As part of my migration from docker to Hass Blue I’m also migrating Node RED automations to native Home Assistant. I really like the choose option! However I think I assume its working wrongly.
What I’d like to do is:
Trigger
Choose either of 2 actions
(No default actions)
When either of 2 choose actions have run, run some additional actions.
Item 3 doesn’t run though
So am I wrongly assuming you can run additional services after the “choose” actions?
alias: Arriving Home
description: Home away state changed to home
trigger:
- platform: state
entity_id: group.home_or_away
id: arriving_home
to: 'on'
from: 'off'
condition: []
action:
- choose:
- conditions:
- condition: state
entity_id: input_select.home_state
state: Awake
sequence:
- service: scene.turn_on
target:
entity_id: scene.home_awake
- conditions:
- condition: state
entity_id: input_select.home_state
state: Sleep
sequence:
- service: scene.turn_on
target:
entity_id: scene.home_sleep
default: []
- service: switch.turn_on
target:
entity_id: switch.nodered_ffeb3815_dbb888
- service: notify.mail_notification
data:
title: '[HASS] Arriving home'
message: >
<redacted> thuis gekomen om ({{ states('sensor.time') }}, {{
states('sensor.dayoftheweek')}} {{ states('sensor.month') }} {{
states('sensor.dateofthemonth')}}).
- service: notify.mobile_app_pixel_5
data:
title: '[HASS] Arriving home'
message: >
<redacted> thuis gekomen om ({{ states('sensor.time') }}, {{
states('sensor.dayoftheweek')}} {{ states('sensor.month') }} {{
states('sensor.dateofthemonth')}}).
mode: single
Mmm, now it still failed. And I have no clue why. this is what i find in the trace:
I think, but am not sure, that it’s caused during activating a scene. Maybe still my template fan, but as far as I know I don’t have a control attribute for that entity.

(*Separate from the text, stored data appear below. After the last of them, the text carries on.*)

-- ==== Sys2Proof/Laws/HostAccess.lean ====
section
/-! SUPPORT. What each host action and each sequence of host actions can do. -/

namespace Sys2Proof.Machine

theorem Location.inRange_bit {p : Nat} : (Location.bit p).inRange = true ↔ p < 2040 := decide_eq_true_iff

theorem Location.inRange_byte {i : Nat} : (Location.byte i).inRange = true ↔ i < 256 := decide_eq_true_iff

theorem act_read {l : Location} (h : l.inRange = true) (s : State) :
    act (.read l) s = .next (s.returnRead (s.readOf l)) := if_pos h

theorem act_writeCmd (c : Byte) (s : State) : act (.write .cmd (.byte c)) s = command c s := rfl

theorem act_writeNbits (n : Half) (s : State) : act (.write .nbits (.half n)) s = .next (s.setNbits n) := rfl

theorem act_writeNbytes (n : Half) (s : State) : act (.write .nbytes (.half n)) s = .next (s.setNbytes n) := rfl

theorem act_writeBit {p : Nat} (h : p < 2040) (b : Bool) (s : State) :
    act (.write (.bit p) (.bit b)) s = .next (s.writeBit p b) := if_pos (decide_eq_true h)

theorem act_writeByte {i : Nat} (h : i < 256) (v : Byte) (s : State) :
    act (.write (.byte i) (.byte v)) s = .next (s.writeByte i v) := if_pos (decide_eq_true h)

theorem act_noSuchCell {l : Location} (h : l.inRange = false) (s : State) :
    act (.read l) s = .refused (.noSuchCell l) ∧ ∀ v, act (.write l v) s = .refused (.noSuchCell l) :=
  ⟨if_neg (by simp [h]), fun _ => if_neg (by simp [h])⟩

theorem actAll_append (xs ys : List HostAction) (s : State) :
    actAll (xs ++ ys) s = andThen (actAll xs s) (actAll ys) := by
  induction xs generalizing s with
  | nil => rfl
  | cons a xs ih =>
    simp only [List.cons_append, actAll]
    cases act a s with
    | next t => exact ih t
    | fault r => rfl
    | refused r => rfl

/-- Reads one after another: the values return in their order and nothing else happens. -/
theorem actAll_reads (ls : List Location) (s : State) (h : ∀ l ∈ ls, l.inRange = true) :
    actAll (ls.map .read) s = .next { s with reads := s.reads ++ ls.map s.readOf } := by
  induction ls generalizing s with
  | nil => simp [actAll]
  | cons l ls ih =>
    simp only [List.map_cons, actAll, act_read (h l (by simp))]
    have e : (s.returnRead (s.readOf l)).readOf = s.readOf := by
      funext l'
      cases l' <;> rfl
    exact (ih _ (fun x hx => h x (by simp [hx]))).trans (by rw [e]; simp [State.returnRead])

/-- Consecutive `BITS` cells written: those cells hold the values, and no other cell or register changes. -/
theorem actAll_bitWrites (bs : List Bool) (p : Nat) (s : State) (h : p + bs.length ≤ 2040) :
    ∃ m, actAll (bitWrites p bs) s = .next { s with bits := m } ∧
      ∀ q, Memory.read m q = if p ≤ q ∧ q < p + bs.length then bs[q - p]? else Memory.read s.bits q := by
  induction bs generalizing p s with
  | nil => exact ⟨s.bits, rfl, fun q => by simp⟩
  | cons b bs ih =>
    simp only [List.length_cons] at h
    obtain ⟨m, hm, hr⟩ := ih (p + 1) (s.writeBit p b) (by omega)
    refine ⟨m, ?_, fun q => ?_⟩
    · simp only [bitWrites, actAll, act_writeBit (show p < 2040 by omega)]
      exact hm
    · rw [hr, State.writeBit_bits, Memory.read_write]
      simp only [List.length_cons]
      by_cases h1 : q = p
      · simp [h1]
      · by_cases h2 : p + 1 ≤ q ∧ q < p + 1 + bs.length
        · have e : q - p = (q - (p + 1)) + 1 := by omega
          rw [if_pos h2, if_pos (by omega), e, List.getElem?_cons_succ]
        · rw [if_neg h2, if_neg h1, if_neg (by omega)]

/-- Consecutive `BYTES` cells written: those cells hold the values, and no other cell or register changes. -/
theorem actAll_byteWrites (vs : List Byte) (i : Nat) (s : State) (h : i + vs.length ≤ 256) :
    ∃ m, actAll (byteWrites i vs) s = .next { s with bytes := m } ∧
      ∀ a, Memory.read m a = if i ≤ a ∧ a < i + vs.length then vs[a - i]? else Memory.read s.bytes a := by
  induction vs generalizing i s with
  | nil => exact ⟨s.bytes, rfl, fun a => by simp⟩
  | cons v vs ih =>
    simp only [List.length_cons] at h
    obtain ⟨m, hm, hr⟩ := ih (i + 1) (s.writeByte i v) (by omega)
    refine ⟨m, ?_, fun a => ?_⟩
    · simp only [byteWrites, actAll, act_writeByte (show i < 256 by omega)]
      exact hm
    · rw [hr, State.writeByte_bytes, Memory.read_write]
      simp only [List.length_cons]
      by_cases h1 : a = i
      · simp [h1]
      · by_cases h2 : i + 1 ≤ a ∧ a < i + 1 + vs.length
        · have e : a - i = (a - (i + 1)) + 1 := by omega
          rw [if_pos h2, if_pos (by omega), e, List.getElem?_cons_succ]
        · rw [if_neg h2, if_neg h1, if_neg (by omega)]

theorem step_of_actions {s : State} {a : HostAction} {rest : List HostAction} (h : s.actions = a :: rest) :
    step s = act a { s with actions := rest } := by
  simp only [step, State.nextAction?, h]

end Sys2Proof.Machine
end

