-- ==== Sys2Proof/Laws/Safety.lean ====
section
/-! SUPPORT. The operations that a step is made of keep the invariant of Safety.lean. -/

namespace Sys2Proof.Machine

theorem State.Inv.report {s : State} (h : s.Inv) (f : FaultCode) : (s.report f).Inv :=
  ⟨f.reserved_zero, h.2.1, h.2.2⟩

theorem State.Inv.writeBit {s : State} (h : s.Inv) {p : Nat} (hp : p < 2040) (b : Bool) : (s.writeBit p b).Inv :=
  ⟨h.1, Memory.wf_write b h.2.1 hp, h.2.2⟩

theorem State.Inv.writeByte {s : State} (h : s.Inv) {i : Nat} (hi : i < 256) (v : Byte) : (s.writeByte i v).Inv :=
  ⟨h.1, h.2.1, Memory.wf_write v h.2.2 hi⟩

/-- The frame of an accepted sequence fits `BYTES` (42_laws_and_pseudo_ops.md R93). -/
theorem State.Inv.packed {s : State} (h : s.Inv) (hL : s.bitLength ≤ 2040) : s.packed.Inv :=
  ⟨h.1, h.2.1, Memory.wf_writePrefix _ h.2.2 (by
    have := byteCountOf_le hL
    show _ ≤ 256
    simp only [length_packFrame, State.length_bitOperand]
    omega)⟩

/-- Every result of `UNPACK` fits `BITS` (41_unpack.md R80). -/
theorem State.Inv.unpacked {s : State} (h : s.Inv) : s.unpacked.Inv :=
  ⟨h.1, Memory.wf_writePrefix _ h.2.1 (by
    have := s.byteCount_le
    show _ ≤ 2040
    simp only [length_unpackData, State.length_dataOperand]
    omega), h.2.2⟩

end Sys2Proof.Machine
end

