-- ==== Sys2Proof/Machine/Wire.lean ====
section
/-! DEFINITION. The frame constants, byte stuffing and the frame of a payload (spec/30_encoding.md R50 to R54,
spec/00_scope.md section 5). -/

namespace Sys2Proof.Machine

/-- END, the frame delimiter (R50). -/
abbrev END : Byte := 0xC0#8

/-- ESC, the escape introducer (R50). -/
abbrev ESC : Byte := 0xDB#8

/-- ESC_END, the escaped stand-in for END (R50). -/
abbrev ESC_END : Byte := 0xDC#8

/-- ESC_ESC, the escaped stand-in for ESC (R50). -/
abbrev ESC_ESC : Byte := 0xDD#8

/-- is_special(b): the byte is END or ESC (spec/00_scope.md section 5). -/
def isSpecial (b : Byte) : Bool := b == END || b == ESC

/-- stuff(b): the one or two frame bytes that carry a payload byte (R53). -/
def stuff (b : Byte) : List Byte :=
  if b = END then [ESC, ESC_END] else if b = ESC then [ESC, ESC_ESC] else [b]

/-- stuff_all(s): the concatenation of stuff over the bytes in order (spec/00_scope.md section 5). -/
def stuffAll : List Byte → List Byte
  | [] => []
  | b :: s => stuff b ++ stuffAll s

/-- count_special(s): how many bytes of s are END or ESC (R52). -/
def countSpecial : List Byte → Nat
  | [] => 0
  | b :: s => (if isSpecial b then 1 else 0) + countSpecial s

/-- frame(P), the SLIP frame of a payload (R52). -/
def frame (P : List Byte) : List Byte := [END] ++ stuffAll P ++ [END]

/-- L = M + K + 2, the exact length of a payload's frame, computed in natural numbers without wrap (R70, R73;
log entry 22). -/
def frameLength (P : List Byte) : Nat := P.length + countSpecial P + 2

/-- The payload byte an escape pair stands for, looked up on its second byte: 0xC0 for ESC_END, 0xDB for ESC_ESC
and nothing for any other (R54). -/
def unescape (b : Byte) : Option Byte :=
  if b = ESC_END then some END else if b = ESC_ESC then some ESC else none

end Sys2Proof.Machine
end

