-- ==== Sys2Proof/Machine/Decoder.lean ====
section
/-! DEFINITION. The decoder family (spec/41_decoder.md). -/

namespace Sys2Proof.Machine

/-- DEC.RESET (R81). -/
def execDecReset (s : State) : Result := finish (clearDecoder s)

/-- DEC.INSERT b (R82). -/
def execDecInsert (b : Byte) (s : State) : Result := insertByte b s

/-- DEC.IS_COMPLETED (R92): flag = DONE; no state changes. -/
def execDecIsCompleted (s : State) : Result :=
  answer (.op { status := .ok, flag := some s.done, view := none }) s

/-- DEC.GET_BUFFER (R93): view = ACC, a snapshot of the whole sequence (D17, log entry 21); no state changes. -/
def execDecGetBuffer (s : State) : Result :=
  answer (.op { status := .ok, flag := none, view := some s.acc }) s

end Sys2Proof.Machine
end

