-- ==== Sys2Proof/Machine/StuffBytes.lean ====
section
/-! DEFINITION. The payload-byte rows: the encoder's stuffing of one payload byte (spec/30_encoding.md R53). What ENCODE
does with a payload byte inside its one atomic operation is no state of its own (R24). DESIGN CHOICE, log entry 10: run by
itself, a row answers the frame bytes its payload byte becomes, and changes nothing else. -/

namespace Sys2Proof.Machine

/-- STUFF.END (R53): 0xC0 becomes DB DC. -/
def execStuffEnd (s : State) : Result := stuffByte END s

/-- STUFF.ESC (R53): 0xDB becomes DB DD. -/
def execStuffEsc (s : State) : Result := stuffByte ESC s

/-- STUFF.PLAIN b (R53): any other byte passes through unchanged. -/
def execStuffPlain (b : Byte) (s : State) : Result := stuffByte b s

end Sys2Proof.Machine
end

It proceeded to turn on switch.presence_simulation and turn off switch.on_off-plug_harmony_hub but then encountered a problem. So the issue lies within the scene.
“NoneType object” typically means an entity that has been referenced but doesn’t exist. In this specific case, some part of the scene attempted to get the value of the control attribute from an entity that doesn’t exist.
OK. I still can’t think of anything with a control attribute. I do have some entities in the scene that I ask to turn off, but which could be unavailable at the moment of activating the scene. But I don’t see why that would really halt the script.
It depends on how those unavailable entities are referenced in the scene but, generally speaking, they should always be available, otherwise it causes problems. Whereas a script can test for an entity’s availability (and act accordingly) a scene expects the entity to be available. The error message you have is telling you it failed in its attempt to use a non-existent entity.
Anyway, I think this topic’s original question was answered. There’s nothing wrong with how the choose is structured in your example. All the problems are due to flaws elsewhere, namely in the scenes called by the choose.